Question

How do you solve the equation and find the factors by using quadratic formulae for \[{x^2} - 2x - 3 = 0\]

Answer 1

Hint: The rule says for any quadratic equation \[a{x^2} + bx + c\] the determinant of equation is \[\sqrt {{b^2} - 4ac} \] and roots can be obtained from \[\dfrac{{ - b \pm \sqrt {{b^2} - 4ac} }}{{2a}}\] , and nature of roots can be seen as real root or complex root.

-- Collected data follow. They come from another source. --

-- ==== Sys2Proof/Safety.lean ====
section
/-! DEFINITION. What counts as a sound state, in the terms the statements use: the laws of the device that every event
keeps, the part of the state that the completion of an event leaves alone, and what an event does to a run, to the
effective weather, to the figures and calls of the balance and to the queue; and what a raw frame is read as. -/

namespace Sys2Proof.Machine

/-! ### What the completion of an event leaves alone -/

/-- The records of a vent that no completion writes (R25 to R34). -/
def Records.standing (r : Records) : Records := { r with fire := none, weather := none }

/-- The Line Controller's items but the waiting frames and a recovery DRAW just composed. -/
def Line.standing (l : Line) : Line := { l with waiting := [], recovery := none }

/-- The part of the state that only a command's own effect changes: what the other blocks' answers to it may change
stands at reset values here (the Drive Unit, the scheduler and the balance, FIRE and WEATHER records, waiting frames,
outputs). -/
def State.sources (s : State) : State :=
  { s with
    demand := Vector.ofFn fun v : Fin 8 => s.demand[v].standing
    vents := State.reset.vents
    chans := State.reset.chans
    retention := State.reset.retention
    supply := Supply.reset
    area := Area.reset
    line := s.line.standing
    outputs := State.reset.outputs }

/-- The bit times of quiet before a valid received frame, for the commands that are one. -/
def quietBefore : Instr → Option Nat
  | .alarmReceived _ q _ _ _ | .resetReceived _ q _ _ | .statusReceived _ q _ _ | .drawReceived _ q _ _ => some q
  | .areaReceived _ q _ _ | .weatherReceived _ q _ _ | .comfortReceived _ q _ _ _ => some q
  | .overrideOpen _ q _ | .overrideClose _ q _ | .overrideHold _ q _ | .overrideRelease _ q _ => some q
  | _ => none

/-- The time since the command before, which every command carries (log entry 1). -/
def timeOf : Instr → Micros
  | .powerOnReset dt | .resetPinReset dt | .chipResetEnd dt => dt
  | .memoryNoAcknowledge dt | .readAttemptTimeout dt | .imageReadComplete dt _ => dt
  | .joinTimerExpiry dt | .alarmReceived dt _ _ _ _ | .resetReceived dt _ _ _ => dt
  | .statusReceived dt _ _ _ | .drawReceived dt _ _ _ | .areaReceived dt _ _ _ => dt
  | .weatherReceived dt _ _ _ | .comfortReceived dt _ _ _ _ | .overrideOpen dt _ _ => dt
  | .overrideClose dt _ _ | .overrideHold dt _ _ | .overrideRelease dt _ _ => dt
  | .frameDiscarded dt _ | .demandExpiry dt _ _ | .contactPinChange dt _ _ => dt
  | .debounceExpiry dt _ | .loopReading dt _ _ | .confirmationExpiry dt _ => dt
  | .loopFaultTimerExpiry dt _ | .powerCycleExpiry dt _ | .mainsPinChange dt _ _ => dt
  | .mainsLossTimerExpiry dt | .mainsReturnTimerExpiry dt | .rainComparatorChange dt _ _ => dt
  | .rainConfirmationExpiry dt | .dryHoldExpiry dt | .anemometerPulse dt _ => dt
  | .calmTimeout dt | .vaneReading dt _ _ | .windHoldExpiry dt => dt
  | .persistenceExpiry dt _ | .heartbeatExpiry dt _ | .recoveryDrawSent dt => dt
  | .frameStart dt _ | .arbitrationLost dt | .bitError dt => dt
  | .frameSentWithoutError dt | .muteTimerExpiry dt | .stuckLine dt => dt
  | .inrushWindowEnd dt _ | .peerInrushExpiry dt _ | .peerStale dt _ => dt
  | .peerEviction dt _ | .weatherRecordAge dt _ | .stopTimeReached dt _ => dt
  | .startWindowEnd dt _ | .endFilterExpiry dt _ | .stallFilterExpiry dt _ => dt
  | .shortDetected dt _ | .runLimitReached dt _ | .dwellExpiry dt _ => dt
  | .coolDownExpiry dt _ | .channelCurrentReading dt _ _ => dt

/-- The command is, or ends, a chip reset. -/
def isReset : Instr → Bool
  | .powerOnReset _ | .resetPinReset _ | .chipResetEnd _ => true
  | _ => false

/-! ### Laws of the device -/

/-- R148: the queue holds at most 6 frames, never two waiting frames of one kind and subject; R150: outside RUN and
outside LINE_OK it holds none. -/
def State.QueueLaw (s : State) : Prop :=
  s.line.held ≤ 6 ∧
    s.line.waiting.Pairwise (fun a b => a.frame.kind ≠ b.frame.kind ∨ a.frame.subject ≠ b.frame.subject) ∧
    (s.boot.station ≠ .run ∨ s.line.state ≠ .ok → s.line.waiting = [] ∧ s.line.tx = none)

/-- A position that is UNKNOWN or in 0–1000. -/
def inTravel (p : Position) : Prop := ∀ x, p = some x → x ≤ 1000

/-- A target that is HOLD or in 0–1000. -/
def Target.inTravel (t : Target) : Prop := ∀ x, t = .pos x → x ≤ 1000

/-- A record, if present, has a target in 0–1000 or HOLD. -/
def recordInTravel (r : Option Record) : Prop := ∀ x, r = some x → x.target.inTravel

/-- R44, R21: every known estimate, run start position and retained position, and every target, lies in 0–1000. -/
def State.PositionLaw (s : State) : Prop :=
  (∀ c : ChanId, inTravel s.chans[c].estimate ∧ inTravel s.chans[c].startPos ∧ inTravel s.retention[c]) ∧
    ∀ v : VentId, s.vents[v].target.inTravel ∧ recordInTravel s.demand[v].brigade ∧ recordInTravel s.demand[v].fire ∧
      recordInTravel s.demand[v].weather ∧ recordInTravel s.demand[v].manual ∧ recordInTravel s.demand[v].comfort

/-- R171: no channel is named by two used vents. -/
def Image.ChannelsApart (k : Image) : Prop :=
  ∀ v w : VentId, v ≠ w → ∀ c ∈ k.vents[v].channels, c ∉ k.vents[w].channels

/-- R43, R57, R59, R60: a driven channel belongs to a vent running in the direction it is driven, so no vent drives two
ways at once and a vent at rest, LOCKED among them, drives nothing; outside RUN nothing is driven and no start is in
progress; the vent of a start in progress is ANNOUNCED. -/
def State.DriveLaw (s : State) : Prop :=
  s.image.ChannelsApart ∧
    (∀ (c : ChanId) (d : Dir), s.chans[c].driven = some d →
      ∃ v : VentId, c ∈ s.channels v ∧ s.vents[v].state = d.runState) ∧
    (s.boot.station ≠ .run → (∀ c : ChanId, s.chans[c].driven = none) ∧ s.supply.start = none) ∧
    ∀ x, s.supply.start = some x → s.vents[x.vent].state = .announced

/-- R61: in JOIN and RUN the retention memory holds a known position for exactly the channels of vents at rest in IDLE
with a known estimate: a channel that no used vent names has none. -/
def State.RetentionLaw (s : State) : Prop :=
  s.active = true →
    (∀ (v : VentId) (c : ChanId), c ∈ s.channels v →
      s.retention[c] = if s.vents[v].state = .idle then s.chans[c].estimate else none) ∧
    ∀ c : ChanId, (∀ v : VentId, c ∉ s.channels v) → s.retention[c] = none

/-- R71: the channels the station drives, those of a start in progress added, never exceed the configured maximum. -/
def State.MotorLaw (s : State) : Prop :=
  s.runningCount ≤ s.image.maxMotors ∧
    ∀ x, s.supply.start = some x → s.runningCount + (s.channels x.vent).length ≤ s.image.maxMotors

/-- R24: what the Drive Unit holds for a vent is its effective demand. -/
def State.holdsDemand (s : State) (v : VentId) : Prop := (s.vents[v].target, s.vents[v].cls) = s.effective v

/-- R16, R35: the FIRE record of a vent is the one the fire pattern gives. -/
def State.firePatternHolds (s : State) (v : VentId) : Prop := s.demand[v].fire = s.patternRecord v

/-- R29, R121: a vent carries a WEATHER record, closing it, exactly while its flags and the effective weather ask for
one. -/
def State.weatherRecordHolds (s : State) (v : VentId) : Prop :=
  s.demand[v].weather = if s.weatherCloses v then some { target := .pos 0, origin := .weather, expiry := none } else none

/-- R21, R20, R122: outside JOIN and RUN there is no alarm, no rain and no storm to act on, and no demand record. -/
def State.atRestOutsideService (s : State) : Prop :=
  s.active = false → s.fire.zones = 0 ∧ s.weather.effRain = false ∧ s.weather.effWind = .unknown ∧
    ∀ v : VentId, s.demand[v] = Records.reset ∧ s.vents[v].target = .pos 0 ∧ s.vents[v].cls = .default

/-- R34: while the Supply State is BATTERY, no MANUAL or COMFORT record exists. -/
def State.batteryHolds (s : State) : Prop :=
  s.mains.battery = true → ∀ v : VentId, s.demand[v].manual = none ∧ s.demand[v].comfort = none

/-- R16, R24, R29, R34, R35, R121: the FIRE and WEATHER records follow the fire pattern and the weather, BATTERY leaves
no MANUAL and no COMFORT record, and the Drive Unit holds every used vent's effective demand. -/
def State.ArbiterLaw (s : State) : Prop :=
  s.atRestOutsideService ∧ s.batteryHolds ∧
    ∀ v : VentId, s.firePatternHolds v ∧ s.weatherRecordHolds v ∧ (s.used v = true → s.holdsDemand v)

/-- R1: from the start of RUN onward the epoch is known. -/
def State.EpochLaw (s : State) : Prop := s.boot.station = .run → s.fire.known = true

/-- R158, R168: the Peer Table has no entry for the station's own node, and none at all outside JOIN and RUN. -/
def State.PeerLaw (s : State) : Prop :=
  (∀ n : StationNode, n.val = s.image.node → s.peers[n] = none) ∧
    (s.active = false → ∀ n : StationNode, s.peers[n] = none)

/-- R43 to R45: while a channel is driven its stored estimate is its run start position, and a stop time belongs to a
run to a stop, whose channels are all known; the direction of a running vent is that of its last run. R40: a run that a
commit check began has the direction of the last run before it, where that was not none. -/
def State.RunLaw (s : State) : Prop :=
  (∀ c : ChanId, s.chans[c].driven.isSome = true → s.chans[c].startPos = s.chans[c].estimate) ∧
    (∀ v : VentId, s.vents[v].stopTime.isSome = true →
      s.vents[v].state.running = true ∧ s.vents[v].runKind = some .toStop ∧
        ∀ c ∈ s.channels v, s.chans[c].estimate.isSome = true) ∧
    ∀ (v : VentId) (d : Dir), s.vents[v].state = d.runState →
      s.vents[v].lastDir = some d ∧ ∀ e, s.vents[v].committed = some (some e) → e = d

Complete step-by-step answer:
Given equation: \[{x^2} - 2x - 3\]
Comparing this equation with general quadratic equation \[a{x^2} + bx + c\]
We get,
Value of \[a = 1,b = - 2,c = - 3\]
Now, determinant D equals
 \[
   \Rightarrow D = \sqrt {{b^2} - 4ac} \\
   \Rightarrow D = \sqrt {{{( - 2)}^2} - 4(1)( - 3)} \\
   \Rightarrow D = \sqrt {4 + 12} \\
   \Rightarrow D = \sqrt {16} \\
   \Rightarrow D = 4 \;
 \]
Here we are getting the negative value of discriminant hence we will get complex roots.
Now, for roots of equation we use
 \[\dfrac{{ - b \pm \sqrt {{b^2} - 4ac} }}{{2a}}\]
Putting the values in the above equation, to get the roots of equation we get,
  \[
   \Rightarrow \dfrac{{ - ( - 2) + 4}}{{2(1)}},\,\dfrac{{ - ( - 2) - 4}}{{2(1)}} \\
   \Rightarrow \dfrac{6}{2},\,\dfrac{{ - 2}}{2} \\
   \Rightarrow 3, - 1 \;
 \]
Hence roots of the equation are \[3, - 1\] and the nature of roots are real.
So, the correct answer is “ \[3, - 1\] ”.

Note: Here in this question mid term splitting is not used for finding the roots because it is very difficult to think of the split terms for the middle term of the equation, which follows the condition of the mid term split rule for factorization. But if you think you can find such terms then definitely you can use a mid term splitting method also.